[Collected data entries]
··········
/-- The number of L2 entries in buckets, and with the overflow store (R228). -/
def l2Slots : Nat := 524288
def l2Total : Nat := 532480

/-- The bucket of an L2 key (R228). -/
def l2Bucket (fid mac : Nat) : Nat := crc32cSeed 4 (bytesBE 2 fid ++ bytesBE 6 mac) % 2 ^ 17

/-- The default of an unlisted L2 entry: not valid. -/
def l2Default : Nat → L2Entry := fun _ => {}

/-- The L2 entry at an index. -/
def l2At (i : Nat) (s : State) : L2Entry := sget l2Default s.l2.entries i

/-- Store an L2 entry. -/
def putL2 (i : Nat) (e : L2Entry) (s : State) : State :=
  { s with l2 := { s.l2 with entries := sset l2Default s.l2.entries i e } }

/-- The slots of a key's bucket. -/
def l2Places (fid mac : Nat) : List Nat := (List.range 4).map (fun i => 4 * l2Bucket fid mac + i)

/-- Look up an L2 key: its bucket, then the overflow store, searched in full (R228). -/
def l2Find (fid mac : Nat) (s : State) : Option Nat :=
  let hit (e : L2Entry) : Bool := e.valid && !e.bad && e.fid == fid && e.mac == mac
  match (l2Places fid mac).find? (fun i => hit (l2At i s)) with
  | some i => some i
  | none => (s.l2.entries.find? (fun e => decide (l2Slots ≤ e.1) && hit e.2)).map (·.1)

/-- The lowest free overflow entry. -/
def l2FreeOverflow (s : State) : Option Nat :=
  let rec go (fuel i : Nat) : Option Nat :=
    match fuel with
    | 0 => none
    | n + 1 => if (l2At i s).valid then go n (i + 1) else some i
  go 8192 l2Slots

/-- Room for a new key (R234): the lowest empty slot of its bucket, else the lowest free overflow entry. -/
def l2Room (fid mac : Nat) (s : State) : Option Nat :=
  match (l2Places fid mac).find? (fun i => !(l2At i s).valid) with
  | some i => some i
  | none => l2FreeOverflow s

/-- Add to an L2T statistic (L2T.STATk). -/
def l2Stat (k : Nat) (s : State) : State := if k = 10 then sat1 l2tStat10_count s else satX l2tStat_count k 0 1 s

/-- The port whose learned count an entry stands in (R233). -/
def l2CountPort (e : L2Entry) : Option Nat :=
  if e.valid && !e.isStatic && e.kind == 0 && decide (e.target < 256) then some e.target else none

/-- The learned count of a port. -/
def learnedOf (p : Nat) (s : State) : Nat := rdC l2tPortCount_learned p s

/-- Replace the entry at an index, keeping learned counts and the usage registers. -/
def l2Replace (i : Nat) (e : L2Entry) (s : State) : State :=
  let old := l2At i s
  let dec (s : State) : State := match l2CountPort old with
    | some p => wrC l2tPortCount_learned p (learnedOf p s - 1) s
    | none => s
  let inc (s : State) : State := match l2CountPort e with
    | some p => wrC l2tPortCount_learned p (learnedOf p s + 1) s
    | none => s
  let used (s : State) : State :=
    let f := if i < l2Slots then l2tUsage_used else l2tOvfUsage_used
    wr f (rd f s + b2n e.valid - b2n old.valid) s
  used (inc (dec (putL2 i e s)))

/-! ### Learning records (R235 to R237) -/

/-- A learning record (R237). -/
def learnNote (mac fid code port prev index tick : Nat) : Nat :=
  mac % 2 ^ 48 + (fid % 4096) * 2 ^ 48 + (code % 16) * 2 ^ 60 + (port % 512) * 2 ^ 64 + (prev % 512) * 2 ^ 73
    + (index % 2 ^ 20) * 2 ^ 96 + (tick % 4096) * 2 ^ 116

/-- Whether Bench runs and so takes what is queued for it (R33, BNC.STATUS). -/
def benchRunning (s : State) : Bool := decide (rd bncStatus_state s = 2)

/-- The learning queue cannot take a record (R235). -/
def noteDropped (s : State) : State := raise bncQueueFull (l2Stat 5 s)

/-- Whether the learning queue takes a record now (R236): it has room and its bucket a token. -/
def noteFits (s : State) : Bool := decide (s.l2.notes.length < 65536) && decide (s.l2.tokensUsed < 64)

/-- Place a record on the learning queue; a running Bench takes it. -/
def putNote (n : Nat) (s : State) : State :=
  let s1 := { s with l2 := { s.l2 with tokensUsed := s.l2.tokensUsed + 1 } }
  if benchRunning s then emit (.learnRecord n) s1 else { s1 with l2 := { s1.l2 with notes := s1.l2.notes ++ [n] } }

/-- Make a change that must be notified (R235): with notify_en 0 no record is made; else the queue must take the record at
that moment, or the change is not made. -/
def withNote (n : Nat) (change : State → State) (s : State) : State :=
  if cf l2tCfg_notifyEn s = 0 then change s
  else if noteFits s then putNote n (change s)
  else noteDropped s

/-- Notify without a change. -/
def noteOnly (n : Nat) (s : State) : State := withNote n (fun s => s) s

/-- Whether a record is made and the learning queue takes it (R235). -/
def noteTaken (s : State) : Bool := cf l2tCfg_notifyEn s != 0 && noteFits s

/-- A miss or secure notification of a source address, once a tick, over the last 256 such keys that have been notified (R236). -/
def noteOnce (fid mac n : Nat) (s : State) : State :=
  if s.l2.recent.contains (fid, mac, s.l2.tick) then s
  else if noteTaken s then
    let s1 := noteOnly n s
    { s1 with l2 := { s1.l2 with recent := ((fid, mac, s.l2.tick) :: s1.l2.recent).take 256 } }
  else noteOnly n s

/-- Whether port `p` has reached its learn limit (R234). -/
def atLimit (p : Nat) (s : State) : Bool :=
  decide (cfC l2tPortLearn_limit p s ≠ 0) && decide (cfC l2tPortLearn_limit p s ≤ learnedOf p s)

/-- A learn or move refused by the limit (R234); `index` is the entry concerned, 0xFFFFF with none (R237). -/
def limitRefused (p fid mac index : Nat) (s : State) : State :=
  noteOnly (learnNote mac fid 6 p 0 index s.l2.tick) (raise l2tLimitReached (l2Stat 3 s))

/-! ### The update engine (R231, R233 to R235, R238) -/

/-- Whether the entry at an index still holds a key. -/
def l2Holds (i fid mac : Nat) (s : State) : Bool :=
  let e := l2At i s
  e.valid && !e.bad && e.fid == fid && e.mac == mac

/-- A stamp is refreshed if it differs from the current tick, of a static entry too (R233). -/
def applyRefresh (i : Nat) (s : State) : State :=
  if (l2At i s).stamp = s.l2.tick then s else putL2 i { l2At i s with stamp := s.l2.tick } s

/-- A static entry seen on another port (R233): no change. DEDUCED: it places a record of code 8, for which R237 has no other source. -/
def staticMove (i port fid mac : Nat) (s : State) : State :=
  noteOnly (learnNote mac fid 8 port 0 i s.l2.tick) (raise l2tStaticMove (l2Stat 10 s))

/-- Whether an entry names a port as its destination. -/
def l2Own (e : L2Entry) (port : Nat) : Bool := decide (e.kind = 0 ∧ e.target = port)

/-- A station is seen on `port` (R233): the entry, read again, is refreshed there, left alone if static, or moved. -/
def applyMove (i port fid mac : Nat) (s : State) : State :=
  let e := l2At i s
  if l2Own e port then applyRefresh i s
  else if e.isStatic then staticMove i port fid mac s
  else if atLimit port s then limitRefused port fid mac i s
  else withNote (learnNote mac fid 2 port e.target i s.l2.tick)
    (fun s => l2Stat 1 (l2Replace i { e with target := port, kind := 0, stamp := s.l2.tick } s)) s

/-- Whether a learn on `port` is refused by the limit (R234). -/
def learnRefused (port fid mac : Nat) (s : State) : Bool :=
  atLimit port s && (match l2Find fid mac s with
    | some i => !l2Own (l2At i s) port && !(l2At i s).isStatic
    | none => true)

/-- A learn of a source address is applied: it creates the entry, or finds it and refreshes or moves it (R231, R233, R234). -/
def applyLearn (port fid mac : Nat) (s : State) : State :=
  match l2Find fid mac s with
  | some i => applyMove i port fid mac s
  | none =>
    if atLimit port s then limitRefused port fid mac 0xFFFFF s
    else match l2Room fid mac s with
      | none => noteOnly (learnNote mac fid 7 port 0 0xFFFFF s.l2.tick) (raise l2tTableFull (l2Stat 4 s))
      | some i => withNote (learnNote mac fid 1 port 0 i s.l2.tick)
          (fun s => l2Stat 0 (l2Replace i { valid := true, mac := mac, fid := fid, target := port, stamp := s.l2.tick } s)) s

/-- Whether an entry is due for aging (R238). -/
def l2Expired (e : L2Entry) (s : State) : Bool :=
  e.valid && !e.bad && !e.isStatic && decide (cf l2tAgeCfg_ageLimit s ≠ 0) &&
    decide (cf l2tAgeCfg_ageLimit s ≤ (s.l2.tick + 4096 - e.stamp % 4096) % 4096)

/-- An aging retire (R235, R238): its entry is read again, and it is tried again next pass if its record finds no room. -/
def applyRetire (i : Nat) (s : State) : State :=
  let e := l2At i s
  if l2Expired e s then
    withNote (learnNote e.mac e.fid 3 0 e.target i s.l2.tick) (fun s => l2Stat 2 (l2Replace i {} s)) s
  else s

/-- Answer an operation of window copy `c`: entry concerned, result, not busy, with the stamp found. -/
def l2Answer (c index result : Nat) (s : State) : State :=
  wrC l2tOp_index c index (wrC l2tOp_result c result (wrC l2tOp_busy c 0
    (wrC l2tEntryStamp_stamp c (l2At index s).stamp (wrC l2tEntryStamp_overflow c (b2n (decide (l2Slots ≤ index))) s))))

/-- Whether a host entry's kind and target are defined (R229). -/
def l2FieldsOk (e : L2Entry) : Bool :=
  decide ((e.kind = 0 ∧ e.target ≤ 265) ∨ (e.kind = 1 ∧ e.target < 262144) ∨ (e.kind = 2 ∧ e.target < 4096))

/-- The entry that a host write stores: a dynamic one takes the current tick (L2T.OP), a static one the stamp written, which is 0 (R249). -/
def l2Written (x : L2Entry) (s : State) : L2Entry := if x.isStatic then x else { x with stamp := s.l2.tick }

/-- A host or Bench write by key: results 0 done, 2 no room, 3 refused field, 4 learn limit (L2T.OP). -/
def applyHostWrite (c : Nat) (x : L2Entry) (s : State) : State :=
  let e := l2Written x s
  let old := l2Find e.fid e.mac s
  let same : Bool := match old with
    | some i => decide (l2CountPort (l2At i s) = l2CountPort e)
    | none => false
  let tooMany : Bool := match l2CountPort e with
    | some p => atLimit p s && !same
    | none => false
  if !l2FieldsOk e then l2Answer c 0 3 s
  else if tooMany then l2Answer c 0 4 s
  else match old with
    | some i => l2Answer c i 0 (l2Replace i e s)
    | none => match l2Room e.fid e.mac s with
      | some i => l2Answer c i 0 (l2Replace i e s)
      | none => l2Answer c 0 2 s

/-- A host or Bench delete by key: the answer shows the stamp of the entry found. -/
def applyHostDelete (c fid mac : Nat) (s : State) : State :=
  match l2Find fid mac s with
  | some i => wrC l2tEntryStamp_stamp c (l2At i s).stamp (l2Answer c i 0 (l2Replace i {} s))
  | none => l2Answer c 0 1 s

/-- An entry that cannot be corrected is removed (R522): a dynamic one is notified as aged, if the learning queue takes the record. -/
def applyLost (i : Nat) (s : State) : State :=
  let e := l2At i s
  if !e.bad then s
  else if e.valid && !e.isStatic then noteOnly (learnNote e.mac e.fid 3 0 e.target i s.l2.tick) (l2Replace i {} s)
  else l2Replace i {} s

/-- A change that a forced drain of L2T discards (R121): counted as dropped; a host or Bench operation ends with result 2. -/
def l2Discard (ch : L2Change) (s : State) : State :=
  match ch with
  | .hostWrite c _ | .hostDelete c _ _ => l2Answer c 0 2 (l2Stat 9 s)
  | .learn _ _ _ | .refresh _ _ _ _ | .move _ _ _ _ | .retire _ | .lost _ => l2Stat 9 s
··········
*ASSIGNMENT*:
Collect every line with the string "kind" from the records, and copy each.

*TASK RESULT*:
  if e.valid && !e.isStatic && e.kind == 0 && decide (e.target < 256) then some e.target else none
def l2Own (e : L2Entry) (port : Nat) : Bool := decide (e.kind = 0 ∧ e.target = port)
    (fun s => l2Stat 1 (l2Replace i { e with target := port, kind := 0, stamp := s.l2.tick } s)) s
/-- Whether a host entry's kind and target are defined (R229). -/
  decide ((e.kind = 0 ∧ e.target ≤ 265) ∨ (e.kind = 1 ∧ e.target < 262144) ∨ (e.kind = 2 ∧ e.target < 4096))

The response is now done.